But then, other contenders have their draw-backs too and none quite matches Bernstein's unique aura, not least in that wonderful last movement. I very much like the Tennstedt (EMI) Inbal (Denon), and—most of all—Abbado (DG) recordings. But even Abbado, for all his insight and sensitivity (his is unquestionably the most sheerly beautiful of current options), must yield to Bernstein in the matter of Mahler's elemental and uncompromising sound world. Tennstedt, too, scores heavily in this respect. If pressed, I might confess to having a slight preference for Bernstein's earlier CBS account (now on CD coupling the Ruckert and Jungendzeit Lieder), but tonally-speaking, the newcomer is not surprisingly the more vivid and opulent of the two. Either way, Bernstein's Mahler Third is special — and that cannot be overstressed. Edward Seckerson (June 1989)

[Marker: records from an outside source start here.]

-- ==== Sys2Proof/Certificates/Slice0/Obligations.lean ====
section
/-! DEFINITION. The statements for the provers. -/

open Sys2Proof Sys2Proof.Machine

/-! ### Steps, the queue and the marks -/

/-- A step with a command at the front of the queue runs that command with the queue's rest. On an empty
queue one LINKCLK period passes and nothing else changes, which is the model's choice (log 3).
The model's own choices it rests on: logs 1, 3. -/
def Obligations.StepRunsFrontCommand : Prop :=
  (∀ (c : Instr) (rest : List Instr) (s : State),
    step { s with pending := c :: rest } = exec c { s with pending := rest })
  ∧ ∀ s : State, s.pending = [] → step s = .next { s with now := s.now + 1 }

/-- Every command answers a next state, leaves the queue as it is and never turns time back.
The model's own choices it rests on: logs 1, 2, 3, 35. -/
def Obligations.EveryCommandGoesOn : Prop :=
  ∀ (i : Instr) (s : State), ∃ t, exec i s = .next t ∧ t.pending = s.pending ∧ s.now ≤ t.now

/-- A status record whose contents a command has changed is marked, for every command but the two
resets, which clear the marks (R163, R172). The comparison at a command's end adds the marks of the
records that differ from before the command; the command may itself have marked a record whose
contents it leaves, or brings back to, what they were (logs 19, 20).
The model's own choices it rests on: logs 19, 20. -/
def Obligations.ChangedRecordIsMarked : Prop :=
  (∀ (i : Instr) (s t : State) (r : RecordId), s.porst = false → i ≠ .powerOnReset → i ≠ .busReset →
    exec i s = .next t → (recordLower t r ≠ recordLower s r ∨ recordUpper t r ≠ recordUpper s r) →
    t.writer.marks.get r = true)
  ∧ ∀ (s t : State) (r : RecordId),
    report s t = { t with writer := { t.writer with marks := (report s t).writer.marks } }
    ∧ ((report s t).writer.marks.get r = true ↔
        t.writer.marks.get r = true ∨ recordLower s r ≠ recordLower t r
          ∨ recordUpper s r ≠ recordUpper t r)

/-- The status records hold the fields of section 12.4 at their bit positions, and zero elsewhere: the
summary, the error log (Table 12-9), all zero while the log is empty, the job status record
(Table 12-7) and the station status records (Table 12-8); the codes of their fields are those of the
tables and of Table 9-4. The pending bits are those of Table 9-3, and each record has its place in the
control page (Table 12-4). N, C and the number of gate entries fit their fields, which the invariants of
StepsKeepBounds keep. -/
def Obligations.StatusRecordsHoldFields : Prop :=
  (∀ s : State, recordUpper s .summary = none ∧ recordLower s .summary =
      #v[s.writer.pending, s.shadows.job[1], 0#32, 0#32, 0#32, 0#32, 0#32, 0#32])
  ∧ (∀ s : State, recordUpper s .errorLog = none
      ∧ (s.log = none → recordLower s .errorLog = Vector.replicate 8 0#32)
      ∧ ∀ e, s.log = some e → let r := recordLower s .errorLog
        r[0].toNat = errorKindCode e.kind + 2 ^ 8 * originCode e.origin + 2 ^ 12 * e.write.toNat
            + 2 ^ 16 * (match e.station with | some k => k.val | none => 7)
            + 2 ^ 24 * e.overflow.toNat
          ∧ r[1] = e.addr ∧ r[2] = e.data ∧ ∀ i : Fin 8, 3 ≤ i.val → r[i] = 0#32)
  ∧ (∀ s : State, SizesFit s → s.gate.entries.length ≤ 4 →
      let r := recordLower s .job
      let j := s.job
      let entry (i : Nat) : Nat := match s.gate.entries[i]? with
        | some e => e.seq.toNat + 2 ^ 16 * e.doneSet.toNat
        | none => 0
      r[0].toNat = jobStateCode j.state + 2 ^ 4 * (!s.stop.qualified).toNat
          + 2 ^ 8 * j.opening.isSome.toNat + 2 ^ 12 * j.lastCommand.toNat
          + 2 ^ 16 * resultCode j.lastResult + 2 ^ 24 * j.mask.toNat
        ∧ r[1].toNat = j.start.toNat + 2 ^ 16 * j.frontier.toNat
        ∧ r[2].toNat = j.slots + (match j.journal with
            | some d => 2 ^ 16 * d.toNat + 2 ^ 23
            | none => 0)
        ∧ r[3].toNat = j.counter.toNat + 2 ^ 16 * j.searches.toNat
        ∧ r[4].toNat = s.gate.entries.length + 2 ^ 8 * s.gate.members.toNat
        ∧ r[5].toNat = entry 0 ∧ r[6].toNat = entry 1 ∧ r[7].toNat = entry 2
        ∧ ∃ u, recordUpper s .job = some u ∧ u[0].toNat = entry 3
          ∧ ∀ i : Fin 8, 1 ≤ i.val → u[i] = 0#32)
  ∧ (∀ (s : State) (k : StationId), SizesFit s →
      let r := recordLower s (.station k)
      let st := s.stations[k]
      let c := st.counters
      r[0].toNat = feedCode st.feed + 2 ^ 4 * lossCode st.feed + 2 ^ 8 * driveCode st.drive
          + 2 ^ 12 * holdReasonCode st.drive + 2 ^ 16 * faultCodeField st.drive
          + 2 ^ 24 * driveCodeField st.drive
        ∧ r[1].toNat = st.lastCommand.toNat + 2 ^ 4 * resultCode st.lastResult
            + 2 ^ 8 * (st.progress != .idle).toNat + 2 ^ 12 * s.breaks[k].qualified.toNat
        ∧ r[2].toNat = st.post.toNat + 2 ^ 16 * st.send.toNat
        ∧ r[3].toNat = st.done.toNat + 2 ^ 16 * st.capacity
        ∧ r[4].toNat = c.linkErrors.toNat + 2 ^ 16 * c.overruns.toNat
        ∧ r[5].toNat = c.stale.toNat + 2 ^ 16 * c.retries.toNat
        ∧ r[6].toNat = c.clamps.toNat + 2 ^ 16 * c.breaks.toNat
        ∧ r[7] = 0#32 ∧ recordUpper s (.station k) = some (Vector.replicate 8 0#32))
  ∧ [ErrorKind.unmapped, .overlap, .badDesc, .access, .burstCross, .partialWord, .noJob, .rewrite, .gap,
      .badCheck, .badSeq, .badFormat, .statusWrite, .configLocked, .memFault, .bootBad].map errorKindCode
    = [1, 2, 3, 4, 5, 6, 7, 8, 9, 10, 11, 12, 13, 14, 15, 16]
  ∧ [Origin.processor, .table, .command, .journal, .post, .replay, .drain, .status, .boot].map originCode
    = [1, 2, 3, 4, 5, 6, 7, 8, 9]
  ∧ [JobState.noJob, .opened, .closed].map jobStateCode = [0, 1, 2]
  ∧ [Result.ok, .badState, .badArg, .noJob, .noRing, .stopActive, .breakActive, .haltPending,
      .badCmd].map resultCode = [0, 1, 2, 3, 4, 5, 6, 7, 8]
  ∧ [Feed.off, .live, .detached, .catchup, .lost .overwritten, .lost .check, .lost .memory].map
      (fun f => (feedCode f, lossCode f)) = [(0, 0), (1, 0), (2, 0), (3, 0), (4, 1), (4, 2), (4, 3)]
  ∧ [Drive.stopped, .running, .held .attach, .held .operator, .held .breakLine, .held .stopLine,
      .held .cleared].map (fun d => (driveCode d, holdReasonCode d, faultCodeField d, driveCodeField d))
    = [(0, 0, 0, 0), (1, 0, 0, 0), (2, 1, 0, 0), (2, 2, 0, 0), (2, 3, 0, 0), (2, 4, 0, 0), (2, 5, 0, 0)]
  ∧ [FaultCode.linkTimeout, .driveRefused, .travel, .memory, .ringCheck].map (fun c =>
      (driveCode (.fault c), holdReasonCode (.fault c), faultCodeField (.fault c),
        driveCodeField (.fault c)))
    = [(3, 0, 1, 0), (3, 0, 2, 0), (3, 0, 4, 0), (3, 0, 5, 0), (3, 0, 6, 0)]
  ∧ (∀ c : Byte, let d : Drive := .fault (.driveFault c)
    (driveCode d, holdReasonCode d, faultCodeField d, driveCodeField d) = (3, 0, 3, c.toNat))
  ∧ (∀ k : StationId, (eventBit k).toNat = 2 ^ k.val ∧ (commandDoneBit k).toNat = 2 ^ (8 + k.val))
  ∧ jobDoneBit.toNat = 2 ^ 16 ∧ jobChangeBit.toNat = 2 ^ 17 ∧ errorLoggedBit.toNat = 2 ^ 18
  ∧ stopChangeBit.toNat = 2 ^ 19 ∧ passCompleteBit.toNat = 2 ^ 20
  ∧ recordOffset .summary = 0x400 ∧ recordOffset .job = 0x420 ∧ recordOffset .errorLog = 0x5E0
  ∧ ∀ k : StationId, recordOffset (.station k) = 0x460 + 0x40 * k.val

Persson; Budapest Festival Orchestra / Iván Fischer
What no one will deny is the amazing unanimity and precision of the playing here and the superlative quality of the sound engineering. But how to read a work that can feel brittle as well as heart-warming and graceful? Despite Iván Fischer’s eminently sane and central pacing overall, he courts controversy with inconsistencies of tone between (and individualised inflexions within) the four movements.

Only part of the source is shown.